Collected data entries

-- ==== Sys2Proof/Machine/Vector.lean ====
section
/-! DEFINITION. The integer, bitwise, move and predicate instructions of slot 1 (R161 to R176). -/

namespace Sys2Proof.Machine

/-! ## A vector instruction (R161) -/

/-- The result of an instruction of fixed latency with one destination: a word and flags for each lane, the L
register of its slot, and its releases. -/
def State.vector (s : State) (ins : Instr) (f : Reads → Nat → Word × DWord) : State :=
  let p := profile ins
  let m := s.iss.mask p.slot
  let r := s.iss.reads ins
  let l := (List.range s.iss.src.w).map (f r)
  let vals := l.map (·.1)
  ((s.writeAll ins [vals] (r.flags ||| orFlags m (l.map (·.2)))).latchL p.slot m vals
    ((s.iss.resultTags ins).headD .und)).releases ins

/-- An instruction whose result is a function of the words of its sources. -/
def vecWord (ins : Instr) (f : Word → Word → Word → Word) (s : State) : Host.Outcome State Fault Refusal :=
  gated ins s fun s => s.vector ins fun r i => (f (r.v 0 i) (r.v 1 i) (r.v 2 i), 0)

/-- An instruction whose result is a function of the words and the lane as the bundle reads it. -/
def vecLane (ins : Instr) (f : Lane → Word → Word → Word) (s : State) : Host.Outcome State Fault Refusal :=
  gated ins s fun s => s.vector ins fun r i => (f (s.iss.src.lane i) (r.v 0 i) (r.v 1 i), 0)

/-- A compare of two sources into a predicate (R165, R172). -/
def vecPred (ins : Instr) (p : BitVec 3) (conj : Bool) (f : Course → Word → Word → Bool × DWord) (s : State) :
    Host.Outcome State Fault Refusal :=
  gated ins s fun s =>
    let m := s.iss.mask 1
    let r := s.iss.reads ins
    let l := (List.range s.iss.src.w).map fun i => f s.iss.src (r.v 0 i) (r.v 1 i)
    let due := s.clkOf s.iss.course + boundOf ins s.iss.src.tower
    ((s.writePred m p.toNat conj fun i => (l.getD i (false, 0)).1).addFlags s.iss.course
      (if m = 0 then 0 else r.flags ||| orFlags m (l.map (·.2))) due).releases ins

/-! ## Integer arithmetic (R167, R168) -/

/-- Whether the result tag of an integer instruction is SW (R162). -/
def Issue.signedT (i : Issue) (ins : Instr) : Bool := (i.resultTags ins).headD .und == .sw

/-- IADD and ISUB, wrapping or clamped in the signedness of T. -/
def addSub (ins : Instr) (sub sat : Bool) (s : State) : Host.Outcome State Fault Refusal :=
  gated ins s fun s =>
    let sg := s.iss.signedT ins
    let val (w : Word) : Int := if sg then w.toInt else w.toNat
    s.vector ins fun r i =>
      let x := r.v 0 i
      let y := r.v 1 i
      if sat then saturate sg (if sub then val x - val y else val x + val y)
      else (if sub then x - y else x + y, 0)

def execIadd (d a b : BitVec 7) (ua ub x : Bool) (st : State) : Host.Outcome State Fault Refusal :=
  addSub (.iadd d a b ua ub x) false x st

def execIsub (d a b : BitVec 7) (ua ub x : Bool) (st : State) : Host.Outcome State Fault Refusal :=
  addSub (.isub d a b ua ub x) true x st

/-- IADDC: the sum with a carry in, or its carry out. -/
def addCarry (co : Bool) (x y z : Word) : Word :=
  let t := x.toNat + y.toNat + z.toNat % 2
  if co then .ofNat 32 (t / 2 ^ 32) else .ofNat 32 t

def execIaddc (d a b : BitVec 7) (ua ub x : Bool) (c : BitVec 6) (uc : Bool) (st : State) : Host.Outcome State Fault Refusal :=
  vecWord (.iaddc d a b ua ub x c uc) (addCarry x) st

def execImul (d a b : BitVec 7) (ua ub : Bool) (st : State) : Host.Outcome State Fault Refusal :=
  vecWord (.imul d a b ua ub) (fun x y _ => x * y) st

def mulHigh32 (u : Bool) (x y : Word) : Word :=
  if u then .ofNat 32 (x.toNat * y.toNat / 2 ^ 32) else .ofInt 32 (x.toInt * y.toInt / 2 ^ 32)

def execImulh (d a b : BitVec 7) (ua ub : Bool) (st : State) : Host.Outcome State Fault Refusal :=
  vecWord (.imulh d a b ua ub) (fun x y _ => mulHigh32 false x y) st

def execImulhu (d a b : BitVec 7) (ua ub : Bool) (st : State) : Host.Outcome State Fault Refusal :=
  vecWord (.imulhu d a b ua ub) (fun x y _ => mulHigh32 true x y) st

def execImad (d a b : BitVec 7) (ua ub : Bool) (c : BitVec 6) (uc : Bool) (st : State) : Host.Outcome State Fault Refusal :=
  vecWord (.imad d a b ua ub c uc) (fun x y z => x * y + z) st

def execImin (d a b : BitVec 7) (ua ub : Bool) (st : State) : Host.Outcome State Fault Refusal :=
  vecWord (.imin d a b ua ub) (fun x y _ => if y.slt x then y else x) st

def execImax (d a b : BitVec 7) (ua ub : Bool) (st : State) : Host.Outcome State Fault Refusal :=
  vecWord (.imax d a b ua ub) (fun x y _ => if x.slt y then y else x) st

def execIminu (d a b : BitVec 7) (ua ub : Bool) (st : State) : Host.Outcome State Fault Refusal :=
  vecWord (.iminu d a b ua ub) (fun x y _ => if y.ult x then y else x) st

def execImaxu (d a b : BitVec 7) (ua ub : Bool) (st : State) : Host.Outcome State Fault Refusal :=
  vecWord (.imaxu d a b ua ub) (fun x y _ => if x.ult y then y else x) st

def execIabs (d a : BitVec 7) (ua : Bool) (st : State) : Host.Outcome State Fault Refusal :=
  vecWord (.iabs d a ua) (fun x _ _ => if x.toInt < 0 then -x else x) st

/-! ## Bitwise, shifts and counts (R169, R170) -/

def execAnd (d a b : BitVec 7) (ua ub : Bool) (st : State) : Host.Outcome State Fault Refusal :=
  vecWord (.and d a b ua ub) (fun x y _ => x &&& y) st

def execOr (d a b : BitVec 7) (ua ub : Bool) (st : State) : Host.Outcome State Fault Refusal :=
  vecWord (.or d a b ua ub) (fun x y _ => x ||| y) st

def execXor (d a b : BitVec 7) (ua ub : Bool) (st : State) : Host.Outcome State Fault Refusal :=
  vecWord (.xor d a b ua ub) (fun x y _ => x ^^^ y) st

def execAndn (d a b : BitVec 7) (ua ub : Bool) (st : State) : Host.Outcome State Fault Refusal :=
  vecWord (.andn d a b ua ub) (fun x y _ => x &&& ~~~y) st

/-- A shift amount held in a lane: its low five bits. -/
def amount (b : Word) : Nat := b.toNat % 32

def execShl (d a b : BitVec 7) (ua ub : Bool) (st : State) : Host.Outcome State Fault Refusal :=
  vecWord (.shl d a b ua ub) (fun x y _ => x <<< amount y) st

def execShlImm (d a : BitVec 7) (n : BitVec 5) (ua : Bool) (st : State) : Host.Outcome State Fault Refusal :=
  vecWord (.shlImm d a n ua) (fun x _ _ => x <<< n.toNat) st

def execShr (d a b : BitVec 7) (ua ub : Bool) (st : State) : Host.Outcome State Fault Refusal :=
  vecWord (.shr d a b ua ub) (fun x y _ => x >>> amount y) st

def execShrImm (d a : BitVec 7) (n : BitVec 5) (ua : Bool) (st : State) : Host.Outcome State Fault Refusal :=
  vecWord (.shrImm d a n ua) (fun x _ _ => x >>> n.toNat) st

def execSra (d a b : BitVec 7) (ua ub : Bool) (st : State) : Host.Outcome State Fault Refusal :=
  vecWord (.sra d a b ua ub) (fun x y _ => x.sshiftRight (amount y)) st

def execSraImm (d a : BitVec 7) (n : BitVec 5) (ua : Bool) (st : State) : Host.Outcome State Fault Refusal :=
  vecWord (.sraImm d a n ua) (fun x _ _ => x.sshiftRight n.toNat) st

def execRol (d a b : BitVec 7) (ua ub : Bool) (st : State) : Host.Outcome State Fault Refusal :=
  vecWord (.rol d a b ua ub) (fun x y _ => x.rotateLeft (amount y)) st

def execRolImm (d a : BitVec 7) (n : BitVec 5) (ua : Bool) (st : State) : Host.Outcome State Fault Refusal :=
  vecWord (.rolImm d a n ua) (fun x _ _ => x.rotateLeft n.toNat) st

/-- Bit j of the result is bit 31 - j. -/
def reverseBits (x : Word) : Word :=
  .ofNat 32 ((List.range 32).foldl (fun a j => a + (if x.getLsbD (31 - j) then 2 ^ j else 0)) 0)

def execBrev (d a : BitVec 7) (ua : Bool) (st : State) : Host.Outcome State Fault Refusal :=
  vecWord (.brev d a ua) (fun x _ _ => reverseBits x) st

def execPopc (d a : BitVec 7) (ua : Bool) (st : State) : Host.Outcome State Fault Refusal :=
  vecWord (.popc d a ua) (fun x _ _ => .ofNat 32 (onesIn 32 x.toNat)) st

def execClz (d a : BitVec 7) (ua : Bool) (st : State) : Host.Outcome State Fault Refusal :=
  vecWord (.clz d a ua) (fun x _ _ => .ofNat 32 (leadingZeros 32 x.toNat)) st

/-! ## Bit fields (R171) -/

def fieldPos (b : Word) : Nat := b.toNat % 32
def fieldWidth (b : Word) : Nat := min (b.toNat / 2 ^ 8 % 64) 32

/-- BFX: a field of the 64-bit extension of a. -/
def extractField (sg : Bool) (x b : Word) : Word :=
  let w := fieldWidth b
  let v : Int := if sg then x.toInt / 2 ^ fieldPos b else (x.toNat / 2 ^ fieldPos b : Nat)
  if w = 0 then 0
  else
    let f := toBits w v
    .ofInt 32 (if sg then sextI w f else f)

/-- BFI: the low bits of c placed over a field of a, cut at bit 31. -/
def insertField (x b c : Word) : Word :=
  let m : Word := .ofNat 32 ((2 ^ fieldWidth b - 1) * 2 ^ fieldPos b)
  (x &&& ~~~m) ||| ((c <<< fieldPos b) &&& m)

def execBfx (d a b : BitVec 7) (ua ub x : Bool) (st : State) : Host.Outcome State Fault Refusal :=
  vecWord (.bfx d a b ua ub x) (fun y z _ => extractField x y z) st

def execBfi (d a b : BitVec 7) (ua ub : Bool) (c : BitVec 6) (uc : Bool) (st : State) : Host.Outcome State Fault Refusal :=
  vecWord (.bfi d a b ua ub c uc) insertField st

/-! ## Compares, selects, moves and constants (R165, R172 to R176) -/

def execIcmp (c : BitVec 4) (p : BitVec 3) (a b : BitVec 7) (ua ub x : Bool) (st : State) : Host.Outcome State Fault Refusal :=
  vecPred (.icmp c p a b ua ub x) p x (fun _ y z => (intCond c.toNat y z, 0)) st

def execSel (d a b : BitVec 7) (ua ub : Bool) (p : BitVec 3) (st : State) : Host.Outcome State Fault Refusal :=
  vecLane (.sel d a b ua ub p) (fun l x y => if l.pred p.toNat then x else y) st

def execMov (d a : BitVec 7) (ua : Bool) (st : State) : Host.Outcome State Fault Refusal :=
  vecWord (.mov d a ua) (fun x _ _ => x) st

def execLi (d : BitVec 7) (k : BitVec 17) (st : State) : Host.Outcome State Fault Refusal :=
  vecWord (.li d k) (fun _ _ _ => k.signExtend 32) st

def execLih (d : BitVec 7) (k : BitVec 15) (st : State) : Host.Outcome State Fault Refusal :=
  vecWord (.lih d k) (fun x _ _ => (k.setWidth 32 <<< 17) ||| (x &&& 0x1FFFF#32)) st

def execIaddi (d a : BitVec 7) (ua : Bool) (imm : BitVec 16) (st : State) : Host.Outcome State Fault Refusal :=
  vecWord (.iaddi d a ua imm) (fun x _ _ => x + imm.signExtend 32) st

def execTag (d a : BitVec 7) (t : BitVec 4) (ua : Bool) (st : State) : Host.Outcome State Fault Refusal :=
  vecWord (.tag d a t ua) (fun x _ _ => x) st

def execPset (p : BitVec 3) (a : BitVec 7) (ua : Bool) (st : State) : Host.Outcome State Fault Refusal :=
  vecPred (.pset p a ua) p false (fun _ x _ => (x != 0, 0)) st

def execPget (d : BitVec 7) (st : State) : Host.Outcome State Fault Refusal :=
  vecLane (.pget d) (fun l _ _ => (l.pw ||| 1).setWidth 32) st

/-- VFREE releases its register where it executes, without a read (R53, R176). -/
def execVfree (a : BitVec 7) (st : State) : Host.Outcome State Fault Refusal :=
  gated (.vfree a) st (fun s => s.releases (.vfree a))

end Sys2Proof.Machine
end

...

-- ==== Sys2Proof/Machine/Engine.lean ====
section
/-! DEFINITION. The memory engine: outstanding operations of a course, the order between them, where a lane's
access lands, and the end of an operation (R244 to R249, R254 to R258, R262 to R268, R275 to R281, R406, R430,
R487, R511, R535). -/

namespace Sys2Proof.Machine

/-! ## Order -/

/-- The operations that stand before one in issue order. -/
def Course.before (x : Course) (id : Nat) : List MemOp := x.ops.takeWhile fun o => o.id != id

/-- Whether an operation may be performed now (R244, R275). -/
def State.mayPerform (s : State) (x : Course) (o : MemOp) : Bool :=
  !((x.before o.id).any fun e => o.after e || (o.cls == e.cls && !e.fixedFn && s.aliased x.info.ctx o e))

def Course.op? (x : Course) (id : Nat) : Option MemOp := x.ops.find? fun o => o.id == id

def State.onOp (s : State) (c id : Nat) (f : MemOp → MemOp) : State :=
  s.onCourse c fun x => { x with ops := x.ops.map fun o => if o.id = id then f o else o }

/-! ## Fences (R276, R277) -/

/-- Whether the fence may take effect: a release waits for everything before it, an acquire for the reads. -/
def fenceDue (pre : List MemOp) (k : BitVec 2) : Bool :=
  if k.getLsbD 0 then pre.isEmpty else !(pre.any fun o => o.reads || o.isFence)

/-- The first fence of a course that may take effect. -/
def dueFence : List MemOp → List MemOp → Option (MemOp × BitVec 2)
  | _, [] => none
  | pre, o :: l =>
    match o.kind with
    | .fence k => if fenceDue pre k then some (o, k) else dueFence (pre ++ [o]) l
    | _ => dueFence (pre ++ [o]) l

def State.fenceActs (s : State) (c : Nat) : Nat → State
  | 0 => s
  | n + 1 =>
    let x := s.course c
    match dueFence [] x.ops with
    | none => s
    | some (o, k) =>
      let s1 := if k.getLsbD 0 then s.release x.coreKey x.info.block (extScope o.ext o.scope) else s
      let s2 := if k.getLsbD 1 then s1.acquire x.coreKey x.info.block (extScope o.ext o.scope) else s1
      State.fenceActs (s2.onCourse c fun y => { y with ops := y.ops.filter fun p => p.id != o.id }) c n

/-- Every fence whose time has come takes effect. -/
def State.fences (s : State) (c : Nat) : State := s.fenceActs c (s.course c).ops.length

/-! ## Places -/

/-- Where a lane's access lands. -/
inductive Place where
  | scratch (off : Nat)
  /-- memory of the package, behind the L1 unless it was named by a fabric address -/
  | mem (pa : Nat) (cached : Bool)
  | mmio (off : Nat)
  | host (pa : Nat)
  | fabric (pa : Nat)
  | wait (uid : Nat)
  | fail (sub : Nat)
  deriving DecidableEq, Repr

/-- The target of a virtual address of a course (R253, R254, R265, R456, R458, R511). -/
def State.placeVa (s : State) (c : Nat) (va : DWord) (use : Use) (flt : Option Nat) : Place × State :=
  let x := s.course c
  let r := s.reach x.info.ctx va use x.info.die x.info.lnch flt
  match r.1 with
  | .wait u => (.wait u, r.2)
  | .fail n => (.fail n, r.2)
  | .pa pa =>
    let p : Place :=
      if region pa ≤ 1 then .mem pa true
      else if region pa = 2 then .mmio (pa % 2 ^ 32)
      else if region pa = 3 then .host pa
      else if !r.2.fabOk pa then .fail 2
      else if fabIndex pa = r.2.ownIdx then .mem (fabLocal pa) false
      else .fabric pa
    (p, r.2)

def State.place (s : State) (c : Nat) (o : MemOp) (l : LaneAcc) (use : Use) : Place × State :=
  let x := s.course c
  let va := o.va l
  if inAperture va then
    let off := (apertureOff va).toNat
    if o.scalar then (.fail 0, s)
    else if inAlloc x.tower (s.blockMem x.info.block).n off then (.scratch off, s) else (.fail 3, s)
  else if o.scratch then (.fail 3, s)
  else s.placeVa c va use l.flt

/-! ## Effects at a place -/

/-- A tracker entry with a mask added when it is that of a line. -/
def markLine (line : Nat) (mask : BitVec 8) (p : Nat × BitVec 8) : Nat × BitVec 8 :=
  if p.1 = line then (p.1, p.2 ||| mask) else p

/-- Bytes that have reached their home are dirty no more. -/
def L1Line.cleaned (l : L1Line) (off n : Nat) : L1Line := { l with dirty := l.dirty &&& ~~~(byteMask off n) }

...

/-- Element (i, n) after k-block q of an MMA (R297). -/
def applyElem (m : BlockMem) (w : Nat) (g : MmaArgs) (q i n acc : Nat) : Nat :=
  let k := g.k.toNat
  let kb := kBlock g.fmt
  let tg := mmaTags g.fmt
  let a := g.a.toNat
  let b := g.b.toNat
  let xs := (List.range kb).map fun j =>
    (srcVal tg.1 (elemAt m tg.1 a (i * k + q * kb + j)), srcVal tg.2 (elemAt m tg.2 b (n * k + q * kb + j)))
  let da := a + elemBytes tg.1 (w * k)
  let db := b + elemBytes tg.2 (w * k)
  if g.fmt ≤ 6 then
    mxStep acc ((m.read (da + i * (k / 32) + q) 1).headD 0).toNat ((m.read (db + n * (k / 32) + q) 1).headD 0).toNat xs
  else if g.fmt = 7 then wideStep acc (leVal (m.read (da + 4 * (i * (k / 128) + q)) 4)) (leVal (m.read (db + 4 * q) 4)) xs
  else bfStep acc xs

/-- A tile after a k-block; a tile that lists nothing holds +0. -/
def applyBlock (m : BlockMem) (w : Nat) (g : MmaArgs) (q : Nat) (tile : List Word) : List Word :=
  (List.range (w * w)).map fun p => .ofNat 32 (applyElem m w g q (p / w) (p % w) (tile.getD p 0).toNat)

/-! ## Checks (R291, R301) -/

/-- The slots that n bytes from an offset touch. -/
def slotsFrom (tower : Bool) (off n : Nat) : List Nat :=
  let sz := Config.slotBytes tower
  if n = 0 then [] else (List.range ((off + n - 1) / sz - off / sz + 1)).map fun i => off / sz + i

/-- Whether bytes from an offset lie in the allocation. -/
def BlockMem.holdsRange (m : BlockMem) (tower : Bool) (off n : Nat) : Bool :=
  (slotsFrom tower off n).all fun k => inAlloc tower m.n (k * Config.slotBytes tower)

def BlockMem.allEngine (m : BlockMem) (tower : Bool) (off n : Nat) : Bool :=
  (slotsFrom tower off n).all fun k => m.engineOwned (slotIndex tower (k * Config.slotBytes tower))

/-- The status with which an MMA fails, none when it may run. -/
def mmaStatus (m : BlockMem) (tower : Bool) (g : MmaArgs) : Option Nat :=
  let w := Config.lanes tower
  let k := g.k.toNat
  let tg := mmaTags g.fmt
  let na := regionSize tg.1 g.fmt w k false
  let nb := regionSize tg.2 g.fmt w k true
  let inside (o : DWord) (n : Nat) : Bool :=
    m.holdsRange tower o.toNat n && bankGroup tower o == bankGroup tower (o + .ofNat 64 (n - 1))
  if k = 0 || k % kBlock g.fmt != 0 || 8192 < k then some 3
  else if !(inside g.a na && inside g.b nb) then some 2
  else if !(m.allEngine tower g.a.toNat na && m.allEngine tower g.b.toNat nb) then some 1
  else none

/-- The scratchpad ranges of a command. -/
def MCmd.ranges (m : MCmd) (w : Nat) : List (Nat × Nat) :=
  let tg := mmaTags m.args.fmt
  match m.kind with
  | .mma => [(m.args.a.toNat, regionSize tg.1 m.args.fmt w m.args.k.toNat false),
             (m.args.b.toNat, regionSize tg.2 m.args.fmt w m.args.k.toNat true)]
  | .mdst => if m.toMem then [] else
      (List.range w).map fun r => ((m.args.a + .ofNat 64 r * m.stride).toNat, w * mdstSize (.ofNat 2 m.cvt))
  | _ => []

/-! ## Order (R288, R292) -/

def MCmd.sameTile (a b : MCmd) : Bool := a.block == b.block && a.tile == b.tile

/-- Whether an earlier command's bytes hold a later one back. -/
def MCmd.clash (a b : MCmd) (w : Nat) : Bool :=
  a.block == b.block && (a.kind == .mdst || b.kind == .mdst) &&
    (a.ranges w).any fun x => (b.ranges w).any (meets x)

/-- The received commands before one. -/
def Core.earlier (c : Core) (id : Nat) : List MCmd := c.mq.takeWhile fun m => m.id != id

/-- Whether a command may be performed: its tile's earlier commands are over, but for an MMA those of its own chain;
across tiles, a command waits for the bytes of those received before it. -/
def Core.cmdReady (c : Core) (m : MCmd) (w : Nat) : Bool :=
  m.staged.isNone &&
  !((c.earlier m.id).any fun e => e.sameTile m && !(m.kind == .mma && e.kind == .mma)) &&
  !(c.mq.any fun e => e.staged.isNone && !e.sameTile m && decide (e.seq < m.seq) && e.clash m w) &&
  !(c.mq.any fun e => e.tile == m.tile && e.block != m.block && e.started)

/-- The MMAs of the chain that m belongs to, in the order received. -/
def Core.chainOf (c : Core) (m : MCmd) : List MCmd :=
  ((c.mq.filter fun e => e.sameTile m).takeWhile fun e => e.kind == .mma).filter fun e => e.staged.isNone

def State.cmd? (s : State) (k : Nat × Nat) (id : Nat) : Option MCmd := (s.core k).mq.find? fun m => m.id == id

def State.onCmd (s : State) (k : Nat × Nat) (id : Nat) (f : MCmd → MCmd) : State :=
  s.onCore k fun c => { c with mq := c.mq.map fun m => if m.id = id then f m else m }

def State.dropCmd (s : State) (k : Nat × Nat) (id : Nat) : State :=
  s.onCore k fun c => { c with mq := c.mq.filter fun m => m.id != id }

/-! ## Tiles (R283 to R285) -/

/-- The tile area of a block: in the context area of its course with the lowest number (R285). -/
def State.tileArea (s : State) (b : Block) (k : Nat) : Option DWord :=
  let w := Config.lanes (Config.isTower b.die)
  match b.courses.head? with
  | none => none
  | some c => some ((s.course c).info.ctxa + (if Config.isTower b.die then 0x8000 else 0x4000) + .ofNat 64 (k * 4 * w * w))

__Your objective__: Copy out only the lines of the records above from the one with "if k = 0 || k" through the one with "def MCmd.sameTile (a", exactly as they stand, both included.

__Result of this exercise__:
  if k = 0 || k % kBlock g.fmt != 0 || 8192 < k then some 3
  else if !(inside g.a na && inside g.b nb) then some 2
  else if !(m.allEngine tower g.a.toNat na && m.allEngine tower g.b.toNat nb) then some 1
  else none

/-- The scratchpad ranges of a command. -/
def MCmd.ranges (m : MCmd) (w : Nat) : List (Nat × Nat) :=
  let tg := mmaTags m.args.fmt
  match m.kind with
  | .mma => [(m.args.a.toNat, regionSize tg.1 m.args.fmt w m.args.k.toNat false),
             (m.args.b.toNat, regionSize tg.2 m.args.fmt w m.args.k.toNat true)]
  | .mdst => if m.toMem then [] else
      (List.range w).map fun r => ((m.args.a + .ofNat 64 r * m.stride).toNat, w * mdstSize (.ofNat 2 m.cvt))
  | _ => []

/-! ## Order (R288, R292) -/

def MCmd.sameTile (a b : MCmd) : Bool := a.block == b.block && a.tile == b.tile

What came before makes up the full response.